Sure, 5% of billionaire wealth won’t erase the entire deficit. But $350 billion isn’t nothing — it’s 5x the annual budget of the Department of Education. You’re acting like unless a single policy solves everything, it’s worthless. That’s a convenient excuse to do nothing. Also, a wealth tax isn’t about only the debt — it’s about justice. Billionaires hoard wealth generated by workers, infrastructure, and systems everyone pays into. If you’re telling me the richest people on Earth can’t be taxed more while the average person lives paycheck to paycheck, then the problem isn’t math — it’s political will. And please, spare me the “wealth tax failed in other countries” thing. Those countries didn’t have the IRS or the SEC’s tools. We’ve figured out how to audit and tax corporations across borders — we can figure out how to tax wealth if we want to. Bottom line: Saying “it’s not enough” is just a cover to protect billionaires. Start with this tax. Close loopholes. Reform capital gains. Cut military bloat. The money’s there — the courage isn’t.

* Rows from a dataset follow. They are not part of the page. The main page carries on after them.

-- ==== Sys2Proof/Machine/Scrub.lean ====
section
/-! DEFINITION. Scrubbing (R414): the rewriting of a frame with its receipt, and SCRUB (R415). -/
namespace Sys2Proof.Machine

/-- The counts of a receipt (R415). -/
structure Receipt where
  ret   : Nat := 0
  rep   : Nat := 0
  lines : Nat := 0
  deriving DecidableEq, Repr

/-- The word of a receipt. -/
def receiptWord (r : Receipt) : DWord := BitVec.ofNat 64 (r.ret % 65536 * 2 ^ 48 + r.rep % 65536 * 2 ^ 32 + r.lines % 2 ^ 32)
/-- The receipt that a word holds. -/
def receiptOf (v : DWord) : Receipt := { ret := bits v.toNat 63 48, rep := bits v.toNat 47 32, lines := bits v.toNat 31 0 }

/-- A scrub skips a frame: Lemsal has retired it, or a write lock or a table lock is set (R414, R66, R228). -/
def scrubSkips (s : State) (frame : Nat) : Bool := tget false s.retired frame || writeLocked s (frame * 65536)

/-- Rewrites the lines of a frame from `i` on, `n` of them: the first line whose rewrite fails, or the lines repaired.
The rewrite of a line that holds an uncorrectable error may fail, a free choice (log 5). -/
def scrubLines (s : State) (frame owner : Nat) : Nat → Nat → Nat → State × Nat × Option Nat
  | 0, _, rep => (s, rep, none)
  | n + 1, i, rep =>
    let line := frame * 512 + i
    if tget false s.poison line then
      if Config.freePick s.fresh % 2 = 1 then (tick s, rep, some i)
      else scrubLines (scrubLine (tick s) line owner) frame owner n (i + 1) (min (rep + 1) 65535)
    else scrubLines (scrubLine s line owner) frame owner n (i + 1) rep

/-- A page scrubbed: its frames, both of a shadowed page, with their owners; each rewritten frame is logged (R413, R415). A page with a frame that is skipped counts
once as retired, any other its 512 lines. The answer names a line of the page whose rewrite failed. -/
def scrubPage (s : State) : List (Nat × Nat) → Receipt → State × Receipt × Option Nat
  | fs, r =>
    let go := fs.foldl (fun (a : State × Nat × Option Nat) f =>
      if a.2.2.isSome || scrubSkips a.1 f.1 then a else scrubLines (logWrite a.1 (f.1 * 65536)) f.1 f.2 512 0 a.2.1) (s, r.rep, none)
    let r' := if fs.any (fun f => scrubSkips s f.1) then { r with rep := go.2.1, ret := min (r.ret + 1) 65535 }
      else { r with rep := go.2.1, lines := r.lines + 512 }
    (go.1, r', go.2.2)

/-- The frames of a page for a scrub (R414, R227): a write, allowed to a shadowed page too, on both its frames; what the host has
failed ends it (R234). A stage-2 fault is at an address with its KIND. -/
def scrubReach (s : State) (k va : Nat) (h : Hold) : Except (Nat ⊕ (Nat × Nat)) (List (Nat × Nat)) :=
  let w := wingOf s k
  match if failedAt h va 65536 then .fault 0x09 else translateAs s k 33 va .engine h with
  | .fault c => .error (.inl c)
  | .s2 ipa kind => .error (if hostFailed h then .inl 0x09 else .inr (ipa, kind))
  | .ok pa ipa leaf sh =>
    if leafShd leaf then
      [false, true].mapM fun other =>
        let x := s1Ipa leaf sh va other
        match s2Pa s w x false true with
        | some q => .ok (frameOf q, s2Owner s w x)
        | none => .error (.inr (x, 1))
    else .ok [(frameOf pa, s2Owner s w ipa)]

/-- Some byte of a 64 KiB page lies in a recorded tile. -/
def pageTiled (w : Wing) (va : Nat) : Bool := (List.range 16).any fun i => (findTile w (va + 4096 * i)).isSome

/-- Page `done` of a scrub of `pages` pages of [x, …). With RETIRED at its limit the receipt no longer tells the progress: from then on
the scrub goes on without a stop. -/
def scrubGo (sw : Bool) (t : BitVec 7) (c : Ctx) (x pages : Nat) : Nat → Nat → Receipt → State → Except Trap State
  | 0, _, r, s => .ok (finishRegs s c sw fun g => setS g t.toNat (receiptWord r))
  | n + 1, done, r, s =>
    let va := x + done * 65536
    match scrubReach s c.k va c.hold with
    | .error (.inl e) => .error { cause := e, addr := BitVec.ofNat 64 va }
    | .error (.inr (ipa, kind)) => .ok (waitWith (sendS2 s c.k c.src none va ipa kind .write) c (.s2 s.nextTok))
    | .ok fs =>
      if pageTiled (wingOf s c.k) va then .error { cause := 0x12, addr := BitVec.ofNat 64 va }
      else if heldBack s c.k c.w.accs (fs.map fun f => (false, f.1 * 65536, 65536)) then .ok (waitWith s c .poll)
      else
        let z := races (tick s) c.k plainAccess ((fs.filter fun f => !scrubSkips s f.1).map fun f => (false, f.1 * 65536, 65536))
        match scrubPage z.2 fs r with
        | (s, _, some i) => .ok (takeTrap s c.k c.src { cause := 0x15, addr := BitVec.ofNat 64 (va + 128 * i) })
        | (s, r', none) =>
          let s := scramble s c.k z.1
          if done + 1 = pages || r'.lines / 512 + r'.ret ≠ done + 1 then scrubGo sw t c x pages n (done + 1) r' s
          else .ok (stepOn s c .poll (receiptWord r'))

/-- SCRUB (R415), page by page: between pages it may be stopped, with its progress in PIX. An acquire of the wave holds it
(R243). -/
def execScrub (sw : Bool) (t : BitVec 7) (cr : BitVec 5) (o : BitVec 7) (s : State) : Out :=
  runSys s fun c =>
    let cap := opC c cr.toNat
    let x := addrS c cap o 0
    let n := (opS c t).toNat
    let scr : Option Nat := if capHas cap pSCRATCH then some 0x03 else none
    let mis : Option Nat := if x % 65536 ≠ 0 ∨ n % 65536 ≠ 0 then some 0x1A else none
    let big : Option Nat := if 2 ^ 39 ≤ n then some 0x0A else none
    match minCause (minCause (minCause (capCause cap x n [pST] (worldOf s c.k) (scrWin s c.k)) scr) mis) big with
    | some e => .error { cause := e, addr := BitVec.ofNat 64 (wrap 64 x) }
    | none =>
      let r := receiptOf c.pix
      let done := r.lines / 512 + r.ret
      let pages := n / 65536
      if pages < done then .ok (finish s c sw)
      else unheld s c (scrubGo sw t c x.toNat pages (pages - done) done r s)

end Sys2Proof.Machine
end

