-- Device events of a wing.

/-- CONTEXT_SWAP (R317). The pre-empt commands of the wing complete. -/
def execContextSwap (wing : Nat) (s : State) : Out :=
  if (wingAt s wing).run == .stopping && wingStopped s wing && (alcsFree s wing) then
    .next (((reqsOf s wing).filter fun e => e.2.op == 0x1B).foldl (fun s e => completeReq s e.1 e.2 0 0) (swapWing s wing))
  else .next s
where
  /-- Every shadow array of the wing stands empty. -/
  alcsFree (s : State) (wing : Nat) : Bool := (wingAt s wing).alcs.all fun a => (alcAt s a).shadow.isNone

/-- STOP_TIMEOUT (R321): a halt or a pre-emption stop has not completed within 20 µs. -/
def execStopTimeout (wing : Nat) (s : State) : Out :=
  let late := (wingAt s wing).run == .stopping
    || (wingWaves s wing).any fun k => skidding (waveAt s k)
  if (wingAt s wing).used && late then .next (resetWing s wing 1) else .next s

/-- SHADOW_OR_HUB_ERROR (R321). -/
def execShadowOrHubError (wing : Nat) (s : State) : Out :=
  if (wingAt s wing).used then .next (uncorrTrigger (resetWing s wing 2) wing) else .next s

end Sys2Proof.Machine
end

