/-- HOST_ENQA (R387, R398, R386): the completion carries the result word. -/
def execHostEnqa (h : HostHdr) (rec : List Byte) (bind : Option (Nat × Nat)) (s : State) : Out :=
  takeBytes s h 0x02 rec fun s =>
    let wing := h.wing.toNat
    let im (i : Nat) : BitVec 128 := BitVec.ofNat 128 (fld rec (16 * i) 16)
    if !wingLives s wing then refuse s h 0x02 0x01
    else if rec.length ≠ 128 then refuse s h 0x02 0x06
    else match hostCap s (im 1), hostCap s (im 2), hostCap s (im 3), hostCapOr0 s (im 4) with
      | some code, some args, some done, some supv =>
        match parseLaunch s wing true rec code args done supv with
        | .error e =>
          let hold := ((reqOf s h 0x02).map (·.hold)).getD .none
          match hold with
          | .s2 _ => .next s
          | _ => match refuseLaunch s wing done e hold with
            | .ok s => .next (reply s h 0x02 0 (enqaWord e 0).toNat [])
            | .error (va, ipa, kind) =>
              let s' := sendFault s wing { tok := 0, wave := 0, src := .slotA, host := some (h.assoc, h.token), kind := kind, va := va, ipa := ipa }
                (needBits .write kind false)
              .next (await s' h 0x02 0 (.s2 s.nextTok))
        | .ok r => match enterLaunch s wing r with
          | none => refuse s h 0x02 0x02
          | some (s', slot) => match deliverBinding s' wing args bind with
            | .error st => refuse s h 0x02 st
            | .ok s'' => .next (reply s'' h 0x02 0 (enqaWord 0 (levelId s'' slot)).toNat [])
      | _, _, _, _ => refuse s h 0x02 0x01

end Sys2Proof.Machine
end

that's what Trump 2.0 is trying to do with the tariffs according to this tax-to-GDP ratio data, US has been one of the lowest taxed nation in the world
What are the others policies? You've proposed a wealth tax on the ultra rich, something that has never really worked in any OECD country that has attempted it and even in your wildest dreams it would only produce something like $350 billion as a one off. The problem is MATH. Even with wealth tax on billionaires that works perfectly [ridiculous] that doesn't come close eliminating the $1.8 trillion deficit the Biden administration had in 2024. Why should we not look at how wealth taxes worked in other countries? You think those countries don't have agencies or departments equivalent to the IRS or treasury? Nonsense. Of course they do.
There are 190+ nations in the world. This information doesn't indicate the U.S. has been one of the lowest taxed nations in the world. It indicates its on the lower end of tax-to-GDP ratio of the OECD. The OECD is not the world. You're suggesting we raise a new $1 trillion a year in taxes? Who is going to pay this? How? You understand other large welfare states in Europe are all straining under the weight of their welfare systems right?
you're just being argumentative / pointless everyone, with the top 10% earners shouldering most of the tax increases you understand that US is the only country whose currency is the global currency reserve, no?
didn't you just posted that OECD is not the world? btw, in your claim, you can't even cite any of the OECD countries and their specifics absent the specifics, i can only conclude that you are just making it up
You want me to direct you to resources showing the historical ineffectiveness of wealth taxes in OECD countries? lol. Sure. Go ahead and argue wealth taxes have been a success.